A SiteM routes messages to their proper destination. Similar to SiteOs organization in a Tile (24), a collection of Tiles (24) is called Blocks (20). A Tile (24) can have messages destined to itself (i.e., coming from within the Tile (24) or outside the Tile (24)), called Tile messages and also have incoming messages destined for other Tiles (24) within the same row (called Local messages with respect to Blocks(20)) and same column (called Block messages).
The Gossip protocol is used to repair the problems caused by multicasting; it is a type of communication where a piece of information or gossip in this scenario, is sent from one or more nodes to a set of other nodes in a network. This is useful when a group of clients in the network require the same data at the same time. But there are many problems that occur during multicasting, if there are many nodes present at the recipient end, latency increases; the average time for a receiver to receive a multicast and latency is unwanted in computing processing.
To get this multicast message or gossip across the desired targets in the group, the gossip protocol sends out the gossip periodically to random nodes in the network, once a random node receives the gossip, it is said to be infected due to the gossip. In a manner similar to the way epidemics spread, the random node that receives the gossip does the same thing as the sender, it sends multiple copies of the gossip to random targets. This process continues until the target nodes get the multicast. When that occurs, and with reference to an epidemic, the process turns the “infected nodes” to “uninfected nodes” after sending the gossip out to random nodes.
Applicant's computer architecture can be applied to implement machine learning, artificial intelligence algorithms and FFPGAs.
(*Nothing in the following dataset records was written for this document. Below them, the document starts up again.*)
-- ==== Sys2Proof/Proofs/EraseStep.lean ====
section
/-! PROOFS. The `Erase` step: ERASEALL on a channel that answers and on one that fails, and what the sequencer does with
either end (42_log_engine.md R112, R113; 43_command_fsm.md R130). -/

namespace Sys2Proof.Machine

/-- The meaning `exec` gives `ERASEALL` (R112). -/
theorem exec_eraseall_eq (s : State) :
    exec .eraseall s = .next (complete .eraseall (fun _ => .ok) (eraseOver slotOffsets s)) := rfl

/-- The block in `Erase` runs ERASEALL, and the sequencer takes over from the state it leaves (R130). -/
theorem step_of_erase {s u : State} (hmoves : BlockMoves s u) (hfsm : u.fsm = .erase) :
    step s = .next (afterOk (complete .eraseall (fun _ => .ok) (eraseOver slotOffsets u))) := by
  rw [step_blockMoves hmoves, blockStep, hfsm]
  rfl

/-- The sequencer leaves `Erase` or `Write` for `UserInput` when the operation returned `Ok`. -/
theorem afterOk_of_ok {s : State} (h : s.result = .ok) : afterOk s = { s with fsm := .userInput } := by
  simp only [afterOk, h]

/-- The sequencer adds nothing to a taken error (R158). -/
theorem afterOk_raise (op : OpSel) (kind : ErrKind) (info : Nat) (s : State) :
    afterOk (s.raise op kind info) = s.raise op kind info := rfl

/-- An erase whose writes all succeed ends normally, with the cursor at 0 (R112). -/
theorem eraseOver_of_channelOk {offs : List Offset} {s : State} (hok : ChannelOk s offs.length) :
    ∃ t, eraseOver offs s = (.done (), { t with cursor := 0 }) ∧ StoreOnly s t := by
  obtain ⟨so, h⟩ := eraseOver_ok [] offs s hok
  rw [List.append_nil] at h
  exact ⟨_, h, rfl, rfl, rfl, rfl, rfl, rfl, rfl, rfl, rfl⟩

/-- An erase whose write at `off` fails, the writes before it successful, raises `ChannelFailure` there (R113). -/
theorem eraseOver_of_channelThen_fail {as rest : List Offset} {off : Offset} {s : State}
    (h : ChannelThen s as.length .fail) :
    ∃ t, eraseOver (as ++ off :: rest) s = (.raised .channelFailure off.toNat, t) ∧ StoreOnly s t := by
  obtain ⟨hok, hfail⟩ := h
  obtain ⟨so, hlead⟩ := eraseOver_ok (off :: rest) as s hok
  rw [hlead, eraseOver, memWrite_fail]
  · exact ⟨_, rfl, rfl, rfl, rfl, rfl, rfl, rfl, rfl, rfl, rfl⟩
  · exact (answerAt_spent s as.length 0).trans hfail

/-- ERASEALL's write at slot `k` fails: the error carries that slot's offset. -/
theorem eraseOver_slotOffsets_fail {k : Nat} {s : State} (hk : k < 32) (h : ChannelThen s k .fail) :
    ∃ t, eraseOver slotOffsets s = (.raised .channelFailure (k * 64), t) ∧ StoreOnly s t := by
  have hlen : ((List.range k).map slotOffset).length = k := by simp
  rw [slotOffsets_split hk, ← slotOffset_toNat (show k ≤ 32 by omega)]
  exact eraseOver_of_channelThen_fail (hlen.symm ▸ h)

end Sys2Proof.Machine

namespace Sys2Proof.Claims
open Sys2Proof Sys2Proof.Machine

/-- Settles O45: ERASEALL ends normally or raises at slot `k`, and in neither case writes a report of its own; the sequencer
goes to `UserInput` after the normal end, and taking the error does so otherwise. -/
theorem eraseStepRunsEraseall : Obligations.EraseStepRunsEraseall := by
  intro s u hmoves hfsm
  constructor
  · intro hok
    obtain ⟨t, herase, hstore⟩ := eraseOver_of_channelOk (offs := slotOffsets) hok
    refine ⟨{ t with cursor := 0, result := .ok }, ?_, rfl, ?_, hstore.out⟩
    · rw [exec_eraseall_eq, herase, complete]
    · rw [step_of_erase hmoves hfsm, herase, complete, afterOk_of_ok rfl]
  · intro k hk hfail
    obtain ⟨t, herase, hstore⟩ := eraseOver_slotOffsets_fail hk hfail
    refine ⟨t.raise .eraseall .channelFailure (k * 64), ?_, ?_, raise_fsm .., ?_⟩
    · rw [step_of_erase hmoves hfsm, herase, complete, afterOk_raise]
    · rw [raise_out, hstore.out]
    · rw [raise_cursor, hstore.cursor]

end Sys2Proof.Claims
end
Central to the approach is the mimic of gossip behavior, where each person/entity talks to its neighbor and the message passes to the end through side talks instead of using direct communication.

Claims

1. A reconfigurable computer architecture, including:

a reconfigurable chip;

wherein nodes are interconnected using a virtual interconnection;

wherein each node stores a source address and a destination address;

wherein the nodes communicate with one another using message passing.

2. The reconfigurable computer architecture of claim 1, wherein the reconfigurable computer architecture includes a Probabilistic Magneto-Electric Computing framework.

3. The reconfigurable computer architecture of claim 1, wherein the reconfigurable computer architecture includes a Probabilistic Magneto-Electric Computing processor.

4. The reconfigurable computer architecture of claim 1, wherein the reconfigurable computer architecture facilitates segmentation of tasks to distributed parallel units.

5. The reconfigurable computer architecture of claim 1, wherein the reconfigurable computer architecture is reconfigurable at run-time.

6. The reconfigurable computer architecture of claim 1, wherein any computing core can be connected to another at run-time.

7. The reconfigurable computer architecture of claim 1, wherein the node corresponds to a Site.

8. The reconfigurable computer architecture of claim 1, wherein message passing corresponds to a gossip protocol, wherein messages are sent randomly to receiver nodes, wherein the receiver nodes then send the messages to other receiver nodes until a target node receives the message.